On the Buoyancy-driven Detachment of a Wall-bound Pendant Drop: Results of Phase-field Simulations.

We investigate numerically the critical conditions for detachment of an isolated, wall-bound pendant emulsion droplet acted upon by surface tension and wall-normal buoyancy forces alone. To that end, we present a simple extension of a diffuse interface model for partially miscible binary mixtures that was previously employed for simulating several two-phase flow phenomena far and near the critical point ["Phase-Field Approach to Multiphase Flow Modeling," Milan J. Math. 79, 597 (2011)] to allow for static contact angles other than 90°. Initially, we show that a formulation of the Cahn boundary condition based on a linear interpolation of surface tensions between the wall and each phase at equilibrium can be readily implemented in our numerical procedures by introducing a contact line indicator function and changes to our numerical algorithm that include an iterative method of enforcing inhomogeneous boundary conditions within a semi-implicit temporal scheme for the Cahn-Hilliard equation. Subsequently, the classical formulation of the Cahn boundary condition as first proposed by Jacqmin ["Contact-line dynamics of a diffuse fluid interface," J. Fluid Mech. 402, 57 (2000)], which accommodates a cubic (Hermite) interpolation of surface tensions between the wall and each phase at equilibrium, has also been incorporated into our numerical code.

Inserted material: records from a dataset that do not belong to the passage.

-- ==== Sys2Proof/Machine/Outputs.lean ====
section
/-! DEFINITION. The output channels PEO[0–31] and the SAFE_STOP pins: drive, holding, pulses and mode changes as they
reach the outputs (R165 to R174, R335, R434, R435). -/

namespace Sys2Proof.Machine

/-! ### Modes -/

/-- The mode codes of R434. -/
def modeBisque : Nat := 0
def modeGlost : Nat := 1
def modeStandby : Nat := 2
def modeRun : Nat := 3
def modeDegraded : Nat := 4
def modeMaintenance : Nat := 5
def modeSafe : Nat := 6
def modeLockdown : Nat := 7

/-- The mode the device is in (R434). -/
def State.mode (s : State) : Nat :=
  s.get PM_MODE_MODE

/-- Whether both SSC DEV-SAFE latches are set (R335). -/
def State.devSafe (s : State) : Bool :=
  s.flag SSC_STAT_DEV_X && s.flag SSC_STAT_DEV_Y

/-- Whether the LSG-SAFE latch of a group is set (R335). -/
def State.groupHeld (s : State) (g : Nat) : Bool :=
  (s.get SSC_STAT_GHOLD).testBit g

/-! ### Drive -/

/-- The channel's safe logical level (R167). -/
def State.safeVal (s : State) (n : Chan) : Bool :=
  s.flag (PEO_CFG_SAFEVAL n)

/-- Whether a channel is held by the mode, its owner's LSG-SAFE latch or the DEV-SAFE latches (R169). -/
def State.holdCause (s : State) (n : Chan) : Bool :=
  (s.mode != modeRun && s.mode != modeDegraded) || s.groupHeld (s.get (PEO_CFG_OWNER n)) || s.devSafe

/-- The channel's logical state L (R165). -/
def State.logic (s : State) (n : Chan) : Bool :=
  s.flag (PEO_STAT_LOGIC n)

/-- The levels of the channel's pins A and B (R167, R169, R171, R335); without VDD_IO those of the board's pulls (R442).
-/
def State.pinLevels (s : State) (n : Chan) : Bool × Bool :=
  let safe := s.safeVal n
  let lvl := if s.holdCause n || (s.outs.chan.get n).test.isSome then safe else s.logic n
  let a := if s.flag SSC_STAT_DEV_X then safe else lvl
  let b := if s.flag SSC_STAT_DEV_Y then safe else lvl
  if s.outs.ioLost then (false, true) else (a, b != s.flag (PEO_CFG_B_ANTI n))

/-- The pins of a channel brought to their levels; a change is stamped with the TT of the output register (R164). -/
def State.syncChan (s : State) (n : Chan) (at_ : Nat) : State :=
  let p := s.pinLevels n
  let s := s.putFlag (PEO_STAT_PULSING n) (s.outs.chan.get n).pulse.isSome
  if p = (s.flag (PEO_STAT_DRV_A n), s.flag (PEO_STAT_DRV_B n)) then s
  else ((s.putFlag (PEO_STAT_DRV_A n) p.1).putFlag (PEO_STAT_DRV_B n) p.2).wr64 (PEO_LAST_TT n) at_

/-- L of a channel set; a change restarts the time of the off-pulse test (R171). -/
def State.setLogic (s : State) (n : Chan) (l : Bool) (at_ : Nat) : State :=
  if s.logic n = l then s
  else (s.putFlag (PEO_STAT_LOGIC n) l).onChan n (fun c => { c with since := at_ })

/-- The off-pulse test of a channel abandoned, to be repeated after PER (R172). -/
def State.dropTest (s : State) (n : Chan) : State :=
  if (s.outs.chan.get n).test.isSome then s.onChan n (fun c => { c with test := none, since := s.tt }) else s

/-- A running pulse of a channel ended, with L at the safe level (R165, R166). -/
def State.endPulse (s : State) (n : Chan) (at_ : Nat) : State :=
  if (s.outs.chan.get n).pulse.isSome then
    (s.onChan n (fun c => { c with pulse := none })).setLogic n (s.safeVal n) at_
  else s

/-- A channel brought in line with its causes of holding and its configuration (R165, R169).
(DESIGN CHOICE, notes/assumptions/62.md) -/
def State.refreshChan (s : State) (n : Chan) : State :=
  let held := s.holdCause n
  let off := s.get (PEO_CFG_MODE n) = 0
  let changed := held != s.flag (PEO_STAT_HELD n)
  let s1 :=
    if changed || off then
      (((s.dropTest n).onChan n (fun c => { c with pulse := none })).setLogic n (s.safeVal n) s.tt)
    else if held then s.setLogic n (s.safeVal n) s.tt
    else s
  let s2 := if changed then s1.onChan n (fun c => { c with since := s.tt }) else s1
  let map := s2.get EW_HOLD_STAT_MAP
  ((s2.putFlag (PEO_STAT_HELD n) held).put EW_HOLD_STAT_MAP (withBits map n.val 1 (if held then 1 else 0))).syncChan n s.tt

/-- The SAFE_STOP pins brought to their levels; a change raises SRC[106] (R174, R335). -/
def State.refreshStop (s : State) : State :=
  let run := decide (2 ≤ s.mode) && decide (s.mode ≤ 5) && !s.outs.ioLost
  let x := run && !s.flag SSC_STAT_DEV_X
  let y := run && !s.flag SSC_STAT_DEV_Y
  if (x, y) = (s.flag EW_SSTOP_STAT_DRV0, s.flag EW_SSTOP_STAT_DRV1) then s
  else (((s.putFlag EW_SSTOP_STAT_DRV0 x).putFlag EW_SSTOP_STAT_DRV1 y).onOuts (fun o => { o with stopTt := s.tt })).raiseSrc 106

/-- Every channel and both SAFE_STOP pins brought in line with the mode and the SSC latches. -/
def State.refreshOuts (s : State) : State :=
  (s.each (allFin 32) State.refreshChan).refreshStop

/-! ### Modes as they change -/

/-- The intrusive test abandoned (R337, R435). (DEDUCED, notes/assumptions/85.md) -/
def State.abandonTest (s : State) : State :=
  match s.outs.itest with
  | some t => (s.onOuts (fun x => { x with itest := some { t with abandoned := true } })).putFlag SSC_STAT_ITEST_PASS false
  | none => s

/-- The device enters a mode (R434, R435): an intrusive test that runs is abandoned where MAINTENANCE is left (R337);
`PM_MODE`, its counter and FN, and the outputs follow; a twin owes its peer a message on SAFE and LOCKDOWN (R452, R454).
(DEDUCED, notes/assumptions/120.md) -/
def State.enterMode (s : State) (m : Nat) : State :=
  if s.mode = m then s
  else
    let s0 := s.when (s.mode == modeMaintenance) State.abandonTest
    let s1 := ((((s0.put PM_MODE_PREV s.mode).put PM_MODE_MODE m).wr64 PM_MODE_FN s.fn).bump PM_MODE_CNT_CNT).refreshOuts
    if modeSafe ≤ m then s1.onTw (fun x => { x with owed := true }) else s1

/-- A cause of DEGRADED that arises: its bit is set, and RUN becomes DEGRADED (R435, R436). -/
def State.degrade (s : State) (bit : Nat) : State :=
  let s1 := s.put PM_MODE_DEGR (withBits (s.get PM_MODE_DEGR) bit 1 1)
  if s1.mode = modeRun then s1.enterMode modeDegraded else s1

/-- A cause of DEGRADED withdrawn (R436); the mode changes at the next boundary. -/
def State.undegrade (s : State) (bit : Nat) : State :=
  s.put PM_MODE_DEGR (withBits (s.get PM_MODE_DEGR) bit 1 0)

/-- A cause of DEGRADED brought in line with a condition. -/
def State.degradeWhen (s : State) (bit : Nat) (c : Bool) : State :=
  if c then s.degrade bit else s.undegrade bit

/-- The first boundary at which no cause of DEGRADED holds returns the device to RUN (R435).
(DEDUCED, notes/assumptions/117.md) -/
def State.degradedExit (s : State) : State :=
  if s.mode = modeDegraded ∧ s.get PM_MODE_DEGR = 0 then s.enterMode modeRun else s

/-! ### Readback -/

/-- A readback mismatch of a channel (R170, R175). -/
def State.mismatch (s : State) (n : Chan) : State :=
  let s1 := ((s.putFlag (PEO_STAT_RB_ERR n) true).bump (PEO_RB_ERR_CNT_CNT n)).putFlag (PEO_ISR_RB_ERR n) true
  s1.raise (if s.flag (PEO_CFG_SAFETY n) then F_PEO_RB_SAFETY else F_PEO_RB_MISMATCH) n

/-- The levels expected on the readback pins (R170). -/
def State.expectRb (s : State) (n : Chan) : Bool × Bool :=
  let inv := s.flag (PEO_CFG_RB_INV n)
  (s.flag (PEO_STAT_DRV_A n) != inv, s.flag (PEO_STAT_DRV_B n) != inv)

/-- The levels of PEI[n]_A and PEI[n]_B as sampled (R170). -/
def State.samplePei (s : State) (n : Chan) (a b : Bool) : State :=
  (s.putFlag (PEO_STAT_RB_A n) a).putFlag (PEO_STAT_RB_B n) b

/-- `READBACK_MISMATCH` (R170): a readback level that has differed for `PEO_RB_FILT` KCLK from a drive steady for
`PEO_RB_DLY` before that. -/
def execReadbackMismatch (n : Chan) (a b : Bool) (s : State) : Host.Outcome State Fault Refusal :=
  let s1 := s.samplePei n a b
  let due := s.rd64 (PEO_LAST_TT n) + s.get (PEO_RB_DLY_KCLK n) + s.get (PEO_RB_FILT_KCLK n)
  .next (if s.flag (PEO_CFG_RB_EN n) && decide (due ≤ s.tt) && decide ((a, b) ≠ s.expectRb n) then s1.mismatch n else s1)

/-- `OFF_PULSE_TEST` (R171, R172): a test falls due. -/
def execOffPulseTest (n : Chan) (s : State) : Host.Outcome State Fault Refusal :=
  let c := s.outs.chan.get n
  let due := c.since + s.get (PEO_TEST_CFG_PER n) * msKclk
  .next (if s.flag (PEO_CFG_TEST_EN n) && s.get (PEO_CFG_MODE n) != 0 && !s.holdCause n && c.test.isNone
        && c.pulse.isNone && s.logic n != s.safeVal n && decide (due ≤ s.tt) then
      (s.onChan n (fun c => { c with test := some s.tt })).syncChan n s.tt
    else s)

/-- `OFF_PULSE_TEST_END` (R171): after W KCLK the test passes if each readback shows its expected safe value; L is
restored. -/
def execOffPulseTestEnd (n : Chan) (a b : Bool) (s : State) : Host.Outcome State Fault Refusal :=
  .next (match (s.outs.chan.get n).test with
    | none => s
    | some t0 =>
      if t0 + s.get (PEO_TEST_CFG_W n) ≤ s.tt then
        let s1 := s.samplePei n a b
        let s2 := if (a, b) = s.expectRb n then s1.bump (PEO_TEST_CNT_CNT n)
          else ((s1.mismatch n).putFlag (PEO_STAT_TEST_ERR n) true).putFlag (PEO_ISR_TEST_ERR n) true
        (s2.onChan n (fun c => { c with test := none, since := s.tt })).syncChan n s.tt
      else s)

/-- `SAFE_STOP_FB` (R174): a feedback pin that has differed from its SAFE_STOP pin for longer than `FB_DLY` ms.
(DEDUCED, notes/assumptions/36.md) -/
def execSafeStopFb (k : Fin 2) (level : Bool) (s : State) : Host.Outcome State Fault Refusal :=
  let drv := if k.val = 0 then s.flag EW_SSTOP_STAT_DRV0 else s.flag EW_SSTOP_STAT_DRV1
  let s1 := s.putFlag (if k.val = 0 then EW_SSTOP_STAT_FB0 else EW_SSTOP_STAT_FB1) level
  let due := s.outs.stopTt + s.get EW_SSTOP_CFG_FB_DLY * msKclk
  .next (if s.flag EW_SSTOP_CFG_FB_EN && level != drv && decide (due < s.tt) then
      ((s1.putFlag EW_SSTOP_STAT_FB_ERR true).raise F_SAFE_STOP_FB k).raiseSrc 107
    else s1)

/-! ### Pulses -/

/-- `TIME_PULSE_END` (R165, R166): a pulse timed in KCLK ends. -/
def execTimePulseEnd (n : Chan) (s : State) : Host.Outcome State Fault Refusal :=
  .next (match (s.outs.chan.get n).pulse with
    | some (.time e) => if e ≤ s.tt then (s.endPulse n e).syncChan n e else s
    | _ => s)

/-- `PEO_PULSE_MAX` (R166): a position pulse reaches `PEO_PMAX`. (DESIGN CHOICE, notes/assumptions/62.md) -/
def execPeoPulseMax (n : Chan) (s : State) : Host.Outcome State Fault Refusal :=
  .next (match (s.outs.chan.get n).pulse with
    | some (.pos _ _ (some e)) =>
      if e ≤ s.tt then
        ((((s.endPulse n e).syncChan n e).putFlag (PEO_STAT_PMAX_END n) true).putFlag (PEO_ISR_PMAX n) true).raise
          F_PEO_PULSE_MAX n
      else s
    | _ => s)

/-- Whether a pulse end is later than another (R166); `free` where they are in different measures. -/
def Pulse.later (free : Bool) (old new : Pulse) : Bool :=
  match old, new with
  | .time a, .time b => decide (a ≤ b)
  | .pos a true _, .pos b true _ => decide (a ≤ b)
  | .pos a false _, .pos b false _ => decide (b ≤ a)
  | _, _ => free

/-- The later of two times at which a position pulse is capped; no cap is later than any (R166).
(DESIGN CHOICE, notes/assumptions/62.md) -/
def laterCap (a b : Option Nat) : Option Nat :=
  match a, b with
  | some x, some y => some (max x y)
  | _, _ => none

/-- The pulse that runs after another PULSE: its end is the later of the two (R159, R166).
(DESIGN CHOICE, notes/assumptions/62.md) -/
def Pulse.join (free : Bool) (old new : Pulse) : Pulse :=
  match old, new with
  | .pos a u x, .pos b v y => if Pulse.later free (.pos a u x) (.pos b v y) then .pos b v (laterCap x y) else .pos a u (laterCap x y)
  | o, n => if Pulse.later free o n then n else o

/-- A PULSE starts or extends the channel's pulse (R165, R166). (DESIGN CHOICE, notes/assumptions/62.md) -/
def State.startPulse (s : State) (n : Chan) (p : Pulse) (at_ : Nat) : State :=
  let (k, s) := s.draw
  let q := match (s.outs.chan.get n).pulse with
    | some o => Pulse.join (Config.openUp k) o p
    | none => p
  (s.onChan n (fun c => { c with pulse := some q })).setLogic n (!s.safeVal n) at_

/-- A channel on which events have acted in one KCLK (R159): the pins take the result, and where L is as it was in
`old`, it has not changed (R171). -/
def State.settleChan (s old : State) (n : Chan) (at_ : Nat) : State :=
  let since := if (old.outs.chan.get n).test.isSome then s.tt else (old.outs.chan.get n).since
  let same := s.logic n == old.logic n && !s.holdCause n
  (s.when same (fun s => s.onChan n (fun c => { c with since := since }))).syncChan n at_

/-- An event acts on its channel's state (R165, R166, R169): the state after it, and whether the channel was held.
(DESIGN CHOICE, notes/assumptions/62.md) -/
def State.actOn (s : State) (e : Event) (up : Bool) (at_ : Nat) : State × Bool :=
  let n := e.ch
  let s0 := (s.bump (PEO_FIRE_CNT_CNT n)).putFlag (PEO_ISR_FIRED n) true
  if s.holdCause n then (s0, true)
  else
    let s1 := s0.dropTest n
    let w := if e.width = 0 then s1.get (PEO_PULSE_WIDTH n) else e.width
    let s2 :=
      match e.action with
      | 0 => s1.setLogic n true at_
      | 1 => (s1.onChan n (fun c => { c with pulse := none })).setLogic n false at_
      | 2 =>
        if s1.get (PEO_CFG_MODE n) = 3 then
          let pmax := s1.get (PEO_PMAX_KCLK n)
          s1.startPulse n (.pos (if up then e.cmp + w else e.cmp - w) up (if pmax = 0 then none else some (at_ + pmax))) at_
        else s1.startPulse n (.time (at_ + w)) at_
      | _ => s1.setLogic n (!s1.logic n) at_
    (s2, false)

end Sys2Proof.Machine
end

We show that the resulting phase-field models can be successfully employed for simulating three-phase contact line problems in stable emulsions with nearly immiscible components. We also show the first numerical determination of critical Bond numbers as a function of static contact angle by phase-field simulation. In addition, results of 3D simulations are compared to critical Bond numbers from a static stability analysis based on a numerical integration of the Young-Laplace equation. We argue that the discrepancy between our numerically determined static contact angle dependence of the critical Bond number and its sharp-interface counterpart is mainly due to the inability of the sharp interface analysis to describe the necking regime of drop detachment, where a sharpening of concentration gradients in the necking region produces an effective increase in (dynamic) surface tension, ultimately leading to a reduced tendency to detachment or an increase in the critical Bond number.